The commander rose to his feet. In the small cabin, he seemed even larger than usual. Rather than being forced to step back into the gangway by his presence, Finesz found herself moving forwards.

“Precisely. They will also know I served under the Admiral and will imagine I am one of the mutineers. They will not believe you.”

“You think I should tell them you’re my prisoner?”

“Perhaps. They might allow you to continue your journey. They might equally well chose to take me into custody themselves.” He put out a hand. Finesz was close enough for it to fall on her shoulder. “Sliva, you would be best served by the truth. An honourable person should have nothing to fear from the truth.”

“You’d never make a good OPI inspector, Abad,” she returned, her smile taking the sting from her words.

 

 

 

The frigate, which had identified herself as
Cave Wolf
, approached to within a handful of miles of
Lantern
. She then put out a launch which, after crossing the short gap between the two ships, was winched into
Lantern
’s cramped boat-bay. Inspector Finesz and Captain Parol were on hand to greet the frigate’s officers as they clambered from the boat’s hatch. There were only two, accompanied by a pair of hulking rateds carrying billy-clubs. Sloops of the Office of the Procurator Imperial did not carry troopers of the Provost branch, and so Finesz interpreted the pair of Navy bully boys as a veiled insult.

The senior of the two officers, a lieutenant by his insignia, introduced himself with little grace and even less politesse: “Compliments of Captain Murë, Viscount Inugo.” He gave a brief bow, as to a social inferior and directed somewhere between Finesz and Parol. He possessed the thuggish build and features fitted to his attitude. “My name,” he said, “is Bandogge. You will relinquish command of this vessel to myself.”

“Sorry,” replied Finesz. She had been expecting something like this but even so the man’s bluntness came as a surprise.

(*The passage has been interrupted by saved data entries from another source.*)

-- ==== Sys2Proof/Machine/PowerCmd.lean ====
section
/-! DEFINITION. The meanings of the commands of power (chapter 11). -/
namespace Sys2Proof.Machine
open Sys2Proof

/-! ## Loss and return of the input -/

/-- Note the input and the hold-up bank as a detection finds them. -/
def noteVolts (s : State) (vin vhold : Nat) : State := (s.setObj U.power Obj.VIN_NOW vin).setObj U.power Obj.V_HOLD_NOW vhold

/-- Meaning of POWER_FAIL (11 R267): VIN has stayed below VIN_FAIL for 20 µs. -/
def execPowerFail (vin vhold : BitVec 32) (s : State) : Host.Outcome State Fault Refusal :=
  .next (if s.hm.running ∧ vin.toNat < vinFail s then powerFailure (noteVolts s vin.toNat vhold.toNat) 1 vin.toNat vhold.toNat else s)

/-- Meaning of PWRFAIL_N_ASSERT (11 R267, 14 R323): an accepted assertion. -/
def execPwrfailNAssert (vin vhold : BitVec 32) (s : State) : Host.Outcome State Fault Refusal :=
  .next (if s.hm.running ∧ ¬ s.pw.pwrfailLow then
    powerFailure (noteVolts { s with pw := { s.pw with pwrfailLow := true } } vin.toNat vhold.toNat) 2 vin.toNat vhold.toNat else s)

/-- Meaning of OVERVOLTAGE (11 R267): VIN has stayed above 63.0 V for 20 µs. -/
def execOvervoltage (vin vhold : BitVec 32) (s : State) : Host.Outcome State Fault Refusal :=
  .next (if s.hm.running ∧ 63000 < vin.toNat then
    powerFailure ((noteVolts s vin.toNat vhold.toNat).bump U.power Obj.OVERVOLTAGE_EVENTS) 3 vin.toNat vhold.toNat else s)

/-- Meaning of FLUSH_DONE (11 R268, R269): the microseconds from detection to seal, V_HOLD at the end, the MiB dumped, and whether the seal was
programmed and verified. -/
def execFlushDone (duration vholdEnd dumpMib : BitVec 32) (isSealed : Bool) (s : State) : Host.Outcome State Fault Refusal :=
  .next (flushDone s duration.toNat vholdEnd.toNat dumpMib.toNat isSealed)

/-- Meaning of VIN_DIP (11 R253). -/
def execVinDip (s : State) : Host.Outcome State Fault Refusal := .next (if s.hm.running then s.bump U.power Obj.VIN_DIPS else s)

/-- Meaning of VBUS_BELOW_11V (11 R253). -/
def execVbusBelow11v (s : State) : Host.Outcome State Fault Refusal :=
  .next (if railOn s 17 then { s with pw := { s.pw with discharging := true } } else s)

/-- Meaning of HOLDUP_CHARGE_RESUME (11 R253). During a flush the ORing switches stay open (R269). -/
def execHoldupChargeResume (s : State) : Host.Outcome State Fault Refusal :=
  .next (if s.pw.vinGood ∧ s.pw.flush.isNone then { s with pw := { s.pw with discharging := false } } else s)

/-- Meaning of VIN_RETURN (11 R269). -/
def execVinReturn (vin : BitVec 32) (s : State) : Host.Outcome State Fault Refusal :=
  .next (if 6000 ≤ vin.toNat ∧ vin.toNat ≤ 60000 then { s.setObj U.power Obj.VIN_NOW vin.toNat with pw := { s.pw with vinGood := true } } else s)

/-- Meaning of PWRFAIL_N_DEASSERT (11 R269, 14 R323). -/
def execPwrfailNDeassert (s : State) : Host.Outcome State Fault Refusal := .next { s with pw := { s.pw with pwrfailLow := false } }

/-! ## The power cap and the phases -/

/-- POWER_CAP in mW (11 R250), from VIN averaged over 10 ms in mV; fractions cut. Below 6.0 V the line stands at 300 W (DEDUCED, log 120). -/
def powerCap (phases vin : Nat) : Nat := min (min 700000 (300000 + (vin - 6000) * 8333 / 100)) (phases * 60 * vin)

/-- The readings and the step of a tick of the power cap (11 R250, R251). -/
def noteCap (s : State) (cap step pin under : Nat) : State :=
  let s := ((s.setObj U.power Obj.POWER_CAP_NOW cap).setObj U.power Obj.POWER_STEP step).setObj U.power Obj.PIN_NOW pin
  { s with pw := { s.pw with under := under } }

/-- Meaning of POWER_CAP_TICK (11 R250, R251): VIN averaged over the last 10 ms and input power over the last 1 ms. POWER_STEP falls at every tick
that ends 100 ms below 95 % of the cap. As it leaves 0, the accesses under way are slowed with those to come (log 114). -/
def execPowerCapTick (vinAvg10ms pin : BitVec 32) (s : State) : Host.Outcome State Fault Refusal :=
  .next (
    if railOn s 16 ∧ s.pw.flush.isNone then
      let cap := powerCap (s.obj U.power Obj.PHASES_OK) vinAvg10ms.toNat
      let step := s.obj U.power Obj.POWER_STEP
      let under := if pin.toNat * 100 < cap * 95 then min 100 (s.pw.under + 1) else 0
      let new := if cap < pin.toNat then min 16 (step + 1) else if 100 ≤ under then step - 1 else step
      let s := noteCap s cap new pin.toNat under
      if step = 0 ∧ new ≠ 0 then recordHm (delayUnderWay s 8) Ev.POWER_CAP_ON U.power 0xFFFF [vinAvg s, cap, pin.toNat] else s
    else s)

/-- Total phases of a multiphase rail, its spare included (11 Table PW-1). -/
def railPhases (n : Nat) : Nat := [11, 3, 4, 3, 5].getD (n - 1) 0

/-! ## Rail faults -/

/-- The key of what a reaction turns off: a rail's index, or a stack's path for its load switch. -/
def retryKey : RetryTarget → Nat
  | .rail n => n.val + 1
  | .switch g st => U.stack (g.val + 1) (st.val + 1)
/-- The rail whose reaction and counters apply: for a load switch, its bank's 3.3 V rail, the first of the bank's two (DESIGN CHOICE, log 54). -/
def retryRail : RetryTarget → Nat
  | .rail n => n.val + 1
  | .switch g st => 8 + 2 * bankOf g.val st.val
/-- What a bank's change leads to: the states of its units, and the hold of the flush area. -/
def bankChanged (s0 s : State) (b : Nat) : State := track (bankUnits b) s0 (settleFlushArea s)

/-- A failed sequencing attempt (01 Table AX-8): rails down, COLD, and LATCHED_OFF after the third of one input application. -/
def seqFail (s0 : State) : State :=
  let n := s0.pw.seqTries + 1
  let s := { s0 with pw := { s0.pw with seqTries := n } }
  let f := mkFlush s 0 0 (s.obj U.power Obj.VIN_NOW) (s.obj U.power Obj.V_HOLD_NOW) false
  trackAll s0 (railsDown (lastRecord s f 1 0 (s.obj U.power Obj.V_HOLD_NOW)) (decide (3 ≤ n)))

/-- GROUP_OFF (11 Table PW-4) of a bank because of a rail. What the event's cause reads the spec does not state. -/
def groupOff (s : State) (b rail : Nat) : State :=
  bankOff (recordHm s Ev.BANK_OFF U.power 0xFFFF [b + 1, rail, Config.unstated 10 [rail]]) b 2

/-- A load switch opens: its stack is unavailable (11 R255). -/
def switchOpen (s : State) (u : Nat) : State :=
  let s := { s with pw := { s.pw with switchOff := if s.pw.switchOff.contains u then s.pw.switchOff else u :: s.pw.switchOff } }
  stacksAway s [(field u 25 20 - 1, field u 19 14 - 1)]

/-- The turn-off of RETRY_RAIL, until the retry 50 ms later (11 Table PW-4): both rails of a bank, V_HOLD, or a load switch. -/
def retryOff (s : State) (t : RetryTarget) : State :=
  let s := { s with pw := { s.pw with retryWait := if s.pw.retryWait.contains (retryKey t) then s.pw.retryWait else (retryKey t) :: s.pw.retryWait } }
  match t with
  | .switch _ _ => s
  | .rail n =>
    match railBank (n.val + 1) with
    | some b => bankOff s b 1
    | none => { s with pw := { s.pw with railsUp := s.pw.railsUp.filter (· != n.val + 1), charged := false } }

/-- The last attempt of an episode has failed (11 Table PW-4, R266): a media rail goes to GROUP_OFF, a load switch stays off, and V_HOLD leaves the
bank unusable. -/
def retryExhausted (s : State) (t : RetryTarget) : State :=
  let s := { s with pw := { s.pw with retryWait := s.pw.retryWait.filter (· != (retryKey t)) } }
  match t with
  | .switch _ _ => s
  | .rail n =>
    match railBank (n.val + 1) with
    | some b => groupOff s b (n.val + 1)
    | none =>
      let s := { s with pw := { s.pw with bankDead := true, charged := false, measuring := false, railsUp := s.pw.railsUp.filter (· != n.val + 1) } }
      settle (recomputeCap (s.setObj U.power Obj.HOLDUP_ENERGY 0))

/-- The reaction to a fault (11 R259, Table PW-4). -/
def react (s : State) (t : RetryTarget) (reaction attempt : Nat) : State :=
  match reaction with
  | 0 => s
  | 1 => if 3 ≤ attempt then retryExhausted s t else retryOff s t
  | 2 => match t, railBank (retryRail t) with
    | .rail _, some b => groupOff s b (retryRail t)
    | _, _ => s
  | _ =>
    if s.phase = .sequencing then seqFail s
    else powerFailure s 4 (s.obj U.power Obj.VIN_NOW) (s.obj U.power Obj.V_HOLD_NOW)

/-- A fault of a rail is counted and logged (11 R259). -/
def noteFault (s : State) (n attempt : Nat) : State :=
  recordHm (s.bump (U.rail n) Obj.RAIL_FAULTS) Ev.RAIL_FAULT (U.rail n) 0xFFFF [n, AMap.getD s.pw.statusWords n 0, s.obj (U.rail n) Obj.RAIL_REACTION, attempt]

No, not his “bluntness”, his complete lack of interest in her own wants or wishes. “I can’t do that,” she said. “I need to get to Shuto.”

Bandogge’s expression did not change. “It was not a request, ma’am. You are under our gun. It would be wise to acquiesce.”

“And it would be wise, “ returned the inspector, “not to interrupt an OPI officer in carrying out her duties.”